Na mensagem, o jornalista pergunta à fonte se ela havia lido uma reportagem do jornal Folha de S.Paulo sobre a invasão ao celular do ministro. O título da matéria dizia que o hacker usou aplicativos do aparelho e trocou mensagens por seis horas. “Posso garantir que não fomos nós”, responde a fonte, em mensagem transcrita de forma literal.

“Nunca trocamos mensagens, só puxamos. Se fizéssemos isso ia ficar muito na cara”, diz a fonte em outra mensagem, antes de criticar o método de ação empregado contra o ministro. “Nós não somos ‘hackers newbies’ [amadores], a notícia não condiz com nosso modo de operar, nós acessamos telegrama com a finalidade de extrair conversas e fazer justiça, trazendo a verdade para o povo.”

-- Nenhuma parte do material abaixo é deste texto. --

theorem witness_SteeringFiringsComplete :
    (∀ p ∈ [(0x090, 0), (0x091, 1)], ∃ (s s1 : State) (n : Nat) (f : Firing) (a : Act) (row : OpRow) (x : Ins),
      Ready s n p.1 f a row ∧ Inputs s f a row 7 x s1 ∧ Room s1 f 0 []) ∧
    (∃ (s : State) (n : Nat) (f : Firing) (a : Act) (row : OpRow) (t : TVal),
      Ready s n 0x092 f a row ∧ f.inL = none ∧ f.inR = some t ∧ Room s f 0 []) ∧
    (∃ (s : State) (n : Nat) (f : Firing) (a : Act) (row : OpRow), Ready s n 0x282 f a row ∧ Room s f 0 []) := by
  refine ⟨fun p hp => ?_,
   ⟨st (fir 0x92 1 0 none (some 7) none), 1, fir 0x92 1 0 none (some 7) none, act 0, _, _, ready (by decide +kernel), rfl, rfl,
    by decide +kernel⟩,
   ⟨st (fir 0x282 1 5 (some 7) none none), 1, fir 0x282 1 5 (some 7) none none, act 0, _, ready (by decide +kernel),
    by decide +kernel⟩⟩
  refine ⟨st (fir p.1 1 0 (some 7) none (some p.2)), _, 1, fir p.1 1 0 (some 7) none (some p.2), act 0, _, _, ready ?_, inputs ?_, ?_⟩ <;>
    revert p <;> decide +kernel

/-- The reset state with a firing, its activation, and descriptor 5 in the bank: entry 0x200, frame of 64 bytes. -/
def stDesc (f : Firing) : State :=
  { st f with cfg := { Reset.cfg with bank := [(0x4000 + 16 * 5, 0x200), (0x4000 + 16 * 5 + 1, 64)] } }

/-- A FREEACT, whose word names no destination. -/
def freeFir : Firing := firing (encodeIWord ⟨0x281, 1, 0, mTOK, 0, 0xC000, 0xC000⟩) (some (tok 1 7)) none none

theorem witness_ContextFiringsComplete :
    (∃ (s : State) (n : Nat) (f : Firing) (a b : Act) (row : OpRow) (r : TVal), Ready s n 0x283 f a row ∧ f.inR = some r ∧
      stCtx r.st = true ∧ s.act? (fld r.v 15 0) = some b ∧ Room s f 0 []) ∧
    (∀ opc ∈ [0x284, 0x285], ∃ (s : State) (n : Nat) (f : Firing) (a : Act) (row : OpRow), Ready s n opc f a row ∧ Room s f 0 []) ∧
    (∃ (s : State) (n : Nat) (f : Firing) (a : Act) (row : OpRow), Ready s n 0x281 f a row ∧ Room s f 0 [.freeAct]) ∧
    (∃ (s : State) (n : Nat) (f : Firing) (a : Act) (row : OpRow) (e : Entry), Ready s n 0x280 f a row ∧
      bankEntry (s.bankOf a.epoch) f.iw.lit = some e) := by
  refine ⟨⟨st (firing (tokWord 0x283 1 0) (some (tok 1 7)) (some ctxTok) none), 1,
    firing (tokWord 0x283 1 0) (some (tok 1 7)) (some ctxTok) none, act 0, act 0, _, ctxTok, ready (by decide +kernel), rfl,
    by decide +kernel⟩, fun p hp => ?_,
   ⟨st freeFir, 1, freeFir, act 0, _, ready (by decide +kernel), by decide +kernel⟩,
   ⟨stDesc (fir 0x280 1 5 (some 7) none none), 1, fir 0x280 1 5 (some 7) none none, act 0, _, ⟨0, 0x200, 0, 64, false, false, 0, 0,
    [(0, 0), (0, 0), (0, 0), (0, 0)]⟩, ready (by decide +kernel), by decide +kernel⟩⟩
  refine ⟨st (fir p 1 0 (some 7) none none), 1, fir p 1 0 (some 7) none none, act 0, _, ready ?_, ?_⟩ <;> revert p <;> decide +kernel

theorem witness_SchedulerFiringsComplete :
    (∀ p ∈ [(0x2E0, 1), (0x2E1, 1), (0x1C8, 1), (0x2F0, 0), (0x2E8, 0), (0x2EC, 1), (0x308, 2)], ∃ (s : State) (n : Nat) (f : Firing)
      (a : Act) (row : OpRow), Ready s n p.1 f a row ∧ f.ctxBad 0 = false ∧ Room s f 0 [.crumb 0x04 0 0] ∧
      s.delayUsed + (f.outsAB (f.handL false)).length ≤ 16384 ∧ s.fenced (s.cseq + 1) true = true) := by
  intro p hp
  refine ⟨st (fir p.1 1 p.2 (some 7) none none), 1, fir p.1 1 p.2 (some 7) none none, act 0, _, ready ?_, ?_⟩ <;>
    revert p <;> decide +kernel

/-- A live graph-to-engine channel of 4-byte words, handle 1, and the output binding 3 that names it. -/
def chan1 (kind : Nat) : Chan :=
  { index := 1, gen := 0, live := true, freedAt := 0, tcls := true, width := 4, maxlen := 16, pkind := pkGraph, punit := 0,
    ckind := kind, cunit := 0, qblk := 1, ovf := 0, ndlog := 6, tmo := 0, evlvl := 0, iseq := 0, items := [], readPos := 0,
    last := 0, tailT := 0, stale := false, wasRst := false, resetting := false, windows := [], doneT := none, recHi := 0,
    acc := List.replicate 8 0, kth := [], granted := 0, openT := 0,
    ptrs := ⟨0, 0, 0, 0, 0⟩, ptrsInv := (⟨0, 0, 0, 0, 0⟩ : QPtrs).inverse }

def stChan (kind : Nat) (f : Firing) : State :=
  { st f with
    chans := [chan1 kind]
    cfg := { Reset.cfg with bank := [(1, 0x8000000100000000), (0x801, 0x8000000100000000)] } }

theorem witness_ChannelFiringsComplete :
    (∀ opc ∈ [0x2C0, 0x2C1, 0x2C2], ∃ (s : State) (n : Nat) (f : Firing) (a : Act) (row : OpRow) (h : Nat) (c : Chan),
      Ready s n opc f a row ∧ f.ctxBad 1 = false ∧ s.outBinding a.epoch f.iw.lit = some h ∧ s.chan? h = some c ∧ c.width = f.size ∧
      stCtx f.ltok.st = false ∧ s.openLen c.handle a.id f.slot f.inc < c.maxlen ∧
      s.canAppend c (.graph a.id f.slot f.inc) = true ∧ Room s f 0 [.chSend c.handle 7 true false]) ∧
    (∃ (s : State) (n : Nat) (f : Firing) (a : Act) (row : OpRow) (h : Nat) (c : Chan), Ready s n 0x2C4 f a row ∧
      f.ctxBad 0 = false ∧ s.inBinding a.epoch f.iw.lit = some h ∧ s.chan? h = some c ∧ c.ckind = ckPoll ∧ c.width = f.size ∧
      Room s f 0 []) := by
  refine ⟨fun p hp => ?_, ⟨stChan ckPoll (fir 0x2C4 1 3 (some 7) none none), 1, fir 0x2C4 1 3 (some 7) none none, act 0, _, 1,
    chan1 ckPoll, ready (by decide +kernel), by decide +kernel⟩⟩
  refine ⟨stChan ckEngine (fir p 1 3 (some 7) none none), 1, fir p 1 3 (some 7) none none, act 0, _, 1, chan1 ckEngine,
    ready ?_, ?_⟩ <;> revert p <;> decide +kernel

/-- Lock 5 with a holder. -/
def lock5 (o : Option Owner) : Lock :=
  { k := 5, holder := o, base := 0, resv := false, aband := false, abandBefore := false, withheld := false, forSlot := 0,
    waiters := [] }

def stLock (o : Option Owner) (f : Firing) : State := { st f with locks := [lock5 o] }

theorem witness_LockFiringsComplete :
    (∀ opc ∈ [0x2D0, 0x2D1], ∃ (s : State) (n : Nat) (f : Firing) (a : Act) (row : OpRow), Ready s n opc f a row ∧
      f.ctxBad 0 = false ∧ f.granted = none ∧ (s.lockAt (f.iw.lit % 1024)).holder = none ∧
      (s.lockAt (f.iw.lit % 1024)).withheld = false ∧ (s.lockAt (f.iw.lit % 1024)).waiters = [] ∧
      Room s f 0 [.lockHold (f.iw.lit % 1024)]) ∧
    (∃ (s : State) (n : Nat) (f : Firing) (a : Act) (row : OpRow) (o : Owner), Ready s n 0x2D1 f a row ∧ f.ctxBad 0 = false ∧
      f.granted = none ∧ (s.lockAt (f.iw.lit % 1024)).holder = some o ∧ o ≠ ⟨f.tile, f.act⟩ ∧ Room s f 0 []) ∧
    (∃ (s : State) (n : Nat) (f : Firing) (a : Act) (row : OpRow), Ready s n 0x2D2 f a row ∧ f.ctxBad 0 = false ∧
      (s.lockAt (f.iw.lit % 1024)).holder = some ⟨f.tile, f.act⟩ ∧ (s.lockAt (f.iw.lit % 1024)).resv = false ∧
      Room s f 0 [.lockRel (f.iw.lit % 1024)]) ∧
    (∃ (s : State) (n : Nat) (f : Firing) (a : Act) (row : OpRow) (r : TVal), Ready s n 0x2D3 f a row ∧ f.inR = some r ∧
      stCtx r.st = true ∧ f.ctxBad 3 = false ∧ (s.lockAt (f.iw.lit % 1024)).holder = some ⟨f.tile, f.act⟩ ∧
      (s.lockAt (f.iw.lit % 1024)).resv = false ∧ Room s f 0 [.lockHand (f.iw.lit % 1024) 1]) := by
  refine ⟨fun p hp => ?_,
    ⟨stLock (some ⟨0x19, 0⟩) (fir 0x2D1 1 5 (some 7) none none), 1, fir 0x2D1 1 5 (some 7) none none, act 0, _, ⟨0x19, 0⟩,
      ready (by decide +kernel), by decide +kernel⟩,
    ⟨stLock (some ⟨0, 1⟩) (fir 0x2D2 1 5 (some 7) none none), 1, fir 0x2D2 1 5 (some 7) none none, act 0, _,
      ready (by decide +kernel), by decide +kernel⟩,
    ⟨stLock (some ⟨0, 1⟩) (firing (tokWord 0x2D3 1 5) (some (tok 1 7)) (some ctxTok) none), 1,
      firing (tokWord 0x2D3 1 5) (some (tok 1 7)) (some ctxTok) none, act 0, _, ctxTok, ready (by decide +kernel), rfl,
      by decide +kernel⟩⟩
  refine ⟨stLock none (fir p 1 5 (some 7) none none), 1, fir p 1 5 (some 7) none none, act 0, _, ready ?_, ?_⟩ <;>
    revert p <;> decide +kernel
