-- ==== Sys2Proof/Machine/Dispatch.lean ====
section
/-! DEFINITION. The meaning of each instruction, one arm per constructor. -/

namespace Sys2Proof.Machine

def exec (i : Instr) (s : State) : Host.Outcome State Fault Refusal :=
  match i with
  | .add d a b => Sys2Proof.Machine.execAdd d a b s
  | .sub d a b => Sys2Proof.Machine.execSub d a b s
  | .mul d a b => Sys2Proof.Machine.execMul d a b s
  | .div d a b => Sys2Proof.Machine.execDiv d a b s
  | .cmp d a b => Sys2Proof.Machine.execCmp d a b s
  | .trap d a b => Sys2Proof.Machine.execTrap d a b s
  | .lea d a disp => Sys2Proof.Machine.execLea d a disp s
  | .load d a disp => Sys2Proof.Machine.execLoad d a disp s
  | .store d a disp => Sys2Proof.Machine.execStore d a disp s
  | .jump d a disp => Sys2Proof.Machine.execJump d a disp s
  | .jumpc0 k a disp => Sys2Proof.Machine.execJumpc0 k a disp s
  | .jumpc1 k a disp => Sys2Proof.Machine.execJumpc1 k a disp s
  | .jal d a disp => Sys2Proof.Machine.execJal d a disp s
  | .rfi d a disp => Sys2Proof.Machine.execRfi d a disp s
  | .halt d a disp => Sys2Proof.Machine.execHalt d a disp s

end Sys2Proof.Machine
end

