/-- The effective address depends on the register file alone. -/
theorem effectiveAddress_congr {s t : State} (h : t.regs = s.regs) (a : Index) (disp : Word) :
    effectiveAddress t a disp = effectiveAddress s a disp := by
  rw [effectiveAddress_eq, effectiveAddress_eq, readReg_congr h]

end Sys2Proof.Machine
end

Segundo Greenwald, o primeiro dos contatos com a fonte ocorreu no início de maio. Ou seja, um mês antes da denúncia feita pelo Ministério da Justiça. Ele conta que foi apresentado à fonte por um intermediário, e reitera que todos os contatos foram feitos virtualmente. Greenwald também afirmou desconhecer a identidade do hacker, que teria extraído todo material do Telegram de Dallagnol.